The Book of Heaven
—Unofficial Version—

Volume 12


April 15, 1920

Cause of the pains of Jesus: the love of souls.


I was lamenting to my sweet Jesus about my sorrowful state, telling Him: ‘Tell me, my Love, where are You? Which way did You take in going away, so that I can follow You? Show me your footprints so that, step by step, I will be able to find You with certainty. Ah! Jesus, I can no longer go on without You. But although You are far away, I send You my kisses. I kiss that hand which no longer hugs me; I kiss that mouth which no longer speaks to me; I kiss that Face which I no longer see; I kiss those feet which no longer walk toward me, but turn their steps somewhere else... Ah, Jesus, how sad is my state! What cruel end was awaiting me!’
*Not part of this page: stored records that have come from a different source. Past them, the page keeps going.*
/-- Of windows that decode, the first ones give the header and the others the rest. -/
theorem demodWindows_split {ds m n : Nat} {vs header : List BandVector}
    (hvs : demodWindows num c g rx ds 0 n = .ok vs) (hheader : demodWindows num c g rx ds 0 m = .ok header)
    (hm : m ≤ n) :
    ∃ rest, vs = header ++ rest ∧ demodWindows num c g rx ds header.length (n - header.length) = .ok rest := by
  obtain ⟨rfl, hall⟩ := demodWindows_eq_ok.1 hvs
  have hlen : (vs.take m).length = m := List.length_take_of_le hm
  have htake : demodWindows num c g rx ds 0 m = .ok (vs.take m) := by
    refine demodWindows_eq_ok.2 ⟨hlen, fun i v hi => hall i v ?_⟩
    rw [List.getElem?_take] at hi
    split_ifs at hi
    exact hi
  cases hheader.symm.trans htake
  rw [hlen]
  refine ⟨vs.drop m, (List.take_append_drop m vs).symm, demodWindows_eq_ok.2 ⟨List.length_drop, fun i v hi => ?_⟩⟩
  rw [List.getElem?_drop] at hi
  simpa using hall _ v hi

end Frame

/-- Settles O60: the two groups of windows by `demodWindows`, the checks before each by the equations of `rx_frame`. -/
theorem rxFrameAnswersItsSteps : Obligations.RxFrameAnswersItsSteps := by
  intro num c g rx lfb w K0
  refine ⟨fun e he => by rw [rxFrame, he], ?_⟩
  intro k p hd ds dec bitsOf
  refine ⟨rxFrame_of_short hd, fun hlong => ?_⟩
  have hdec : dec = fun i => demodulate num c g (window rx ds g.nSymbol i) := funext fun i => by rw [window_eq]
  clear_value dec
  subst hdec
  refine ⟨fun i e b hi hbefore hfail => ?_, ?_⟩
  · exact rxFrame_of_error hd hlong
      (demodWindows_of_error (Nat.zero_le i) (by rwa [Nat.zero_add]) (fun j _ => hbefore j) hfail)
  intro header hcount hheader n K
  have hheader' : demodWindows num c g rx ds 0 K0 = .ok header :=
    demodWindows_eq_ok.2 ⟨hcount, by simpa using hheader⟩
  have hn : beValue (unpack (header.map (fromStates g.statesPerBand)) w lfb) = n := by rw [unpack_map_fromStates]
  have hK : K0 ≤ K := ceilDiv_mono w (Nat.le_add_right lfb n)
  rw [rxFrame_of_header hd hlong hheader']
  refine ⟨rxBody_of_short hn, fun hlong' => ⟨fun i e b hfirst hi hbefore hfail => ?_, fun vs hvs hall => ?_⟩⟩
  · exact rxBody_of_error hn hlong' (demodWindows_of_error (hcount.trans_le hfirst)
      (hi.trans_eq (Nat.add_sub_cancel' (hcount.trans_le hK)).symm) (fun j hj => hbefore j (hcount.symm.trans_le hj)) hfail)
  · have hvs' : demodWindows num c g rx ds 0 K = .ok vs := demodWindows_eq_ok.2 ⟨hvs, by simpa using hall⟩
    obtain ⟨rest, rfl, hrest⟩ := demodWindows_split hvs' hheader' hK
    rw [rxBody_of_ok hn hlong' hrest]
    simp only [unpack_map_fromStates]
    rfl

end Sys2Proof.Proofs
end

section
/-! SUPPORT. The command port: reserved words, issued words, the register numbers and mode HALTED (rules R59, R63, R71,
R74, R212). -/

namespace Sys2Proof.Proofs

open Sys2Proof.Machine Sys2Proof.Safety

/-! ### Reserved words (rule R74) -/

/-- A command with no operand rejects an `imm` that is not 0, and for that alone. -/
theorem plainCommand_eq_error (i : Instr) (imm : BitVec 24) (r : DecodeReject) :
    plainCommand i imm = .error r ↔ imm.toNat ≠ 0 ∧ r = .nonZeroImmediate := by
  have hzero : imm = 0 ↔ imm.toNat = 0 := BitVec.toNat_inj.symm
  rw [plainCommand, ne_eq, ← hzero]
  split_ifs with h
  · simp [h]
  · rw [Except.error.injEq, eq_comm, and_iff_right h]

/-- The column `op` of rule R72. -/
def tableOpcodes : List Nat :=
  [0x00, 0x01, 0x02, 0x10, 0x11, 0x12, 0x13, 0x20, 0x21, 0x30, 0x31, 0x40, 0x41, 0x42, 0x50, 0x51]

/-- The rows of rule R72 with no operand. -/
def plainOpcodes : List Nat := [0x00, 0x01, 0x02, 0x10, 0x11, 0x12, 0x13, 0x21, 0x30, 0x40, 0x41, 0x42, 0x50, 0x51]

/-- A word is rejected for its `op` when that is not in the table, and for its `imm` when the command has no operand. -/
theorem decode_eq_error (c : Word) (r : DecodeReject) :
    decode c = .error r ↔
      (c.toNat / 2 ^ 24 ∉ tableOpcodes ∧ r = .undefinedOpcode) ∨
        (c.toNat / 2 ^ 24 ∈ plainOpcodes ∧ c.toNat % 2 ^ 24 ≠ 0 ∧ r = .nonZeroImmediate) := by
  rw [decode, opField_toNat]
  split
  case h_17 => simp_all [tableOpcodes, plainOpcodes, eq_comm]
  all_goals simp_all [tableOpcodes, plainOpcodes, plainCommand_eq_error, immField_toNat]

theorem decode_eq_undefinedOpcode (c : Word) :
    decode c = .error .undefinedOpcode ↔ c.toNat / 2 ^ 24 ∉ tableOpcodes := by
  simp [decode_eq_error]

theorem decode_eq_nonZeroImmediate (c : Word) :
    decode c = .error .nonZeroImmediate ↔ c.toNat / 2 ^ 24 ∈ plainOpcodes ∧ c.toNat % 2 ^ 24 ≠ 0 := by
  simp [decode_eq_error]

/-- The `ERRINFO.INFO` number of a rejected word (rule R74). -/
def rejectInfo : DecodeReject → Nat
  | .undefinedOpcode => 1
  | .nonZeroImmediate => 2

/-! ### Issuing a word (rules R63, R71) -/

theorem step_issue {s : State} {c : Word} {rest : List HostMove} (h : s.pending = .issue c :: rest) :
    step s = issueWord c { s with pending := rest } := step_of_pending h

theorem issueWord_of_halted {s : State} (h : s.flag .halted = true) (c : Word) : issueWord c s = .next s := if_pos h

section Running

variable {s : State} (hrun : s.flag .halted = false) {c : Word}
include hrun

theorem issueWord_of_decode {i : Instr} (h : decode c = .ok i) : issueWord c s = exec i { s with cmd := c } := by
  simp only [issueWord, hrun, h, Bool.false_eq_true, if_false]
While I was saying this and much more nonsense, my sweet Jesus moved in my interior and told me: "My daughter, calm yourself; for one who lives in my Will, all points are sure ways to find Me. My Will fills everything; whatever road one may take there is no fear that she may not be able to find Me. Ah, my daughter, I feel your sorrowful state in my Heart. I feel the current of sorrow which passed between Me and my Mama being repeated again. She was crucified because of my pains; I was crucified because of hers. But what was the cause of all this? Love for souls. For love of them, my dear Mama bore all my pains, and even my death; and for love of souls I bore all her pains, to the extent of depriving Her of Me. Oh, how much it cost my love and her maternal love to deprive my inseparable Mama of Me! But love for souls triumphed over all.

Now, it was for love of souls that you submitted to your state of victim; for love of them you accepted all the pains that occurred in your life. Because of souls, and of the sad times which are coming, my Divine Justice prevents Me from being with you in a familiar way, in order to permit more favorable times to come, rather than warlike, and keep you on earth. It is because of souls: if it wasn’t for the love of souls your exile would be finished, and you would not have the pain of seeing yourself deprived of Me; nor would I have the pain of seeing you so tortured because of my privation. Therefore, patience - and let the love of souls triumph in you as well, to the end."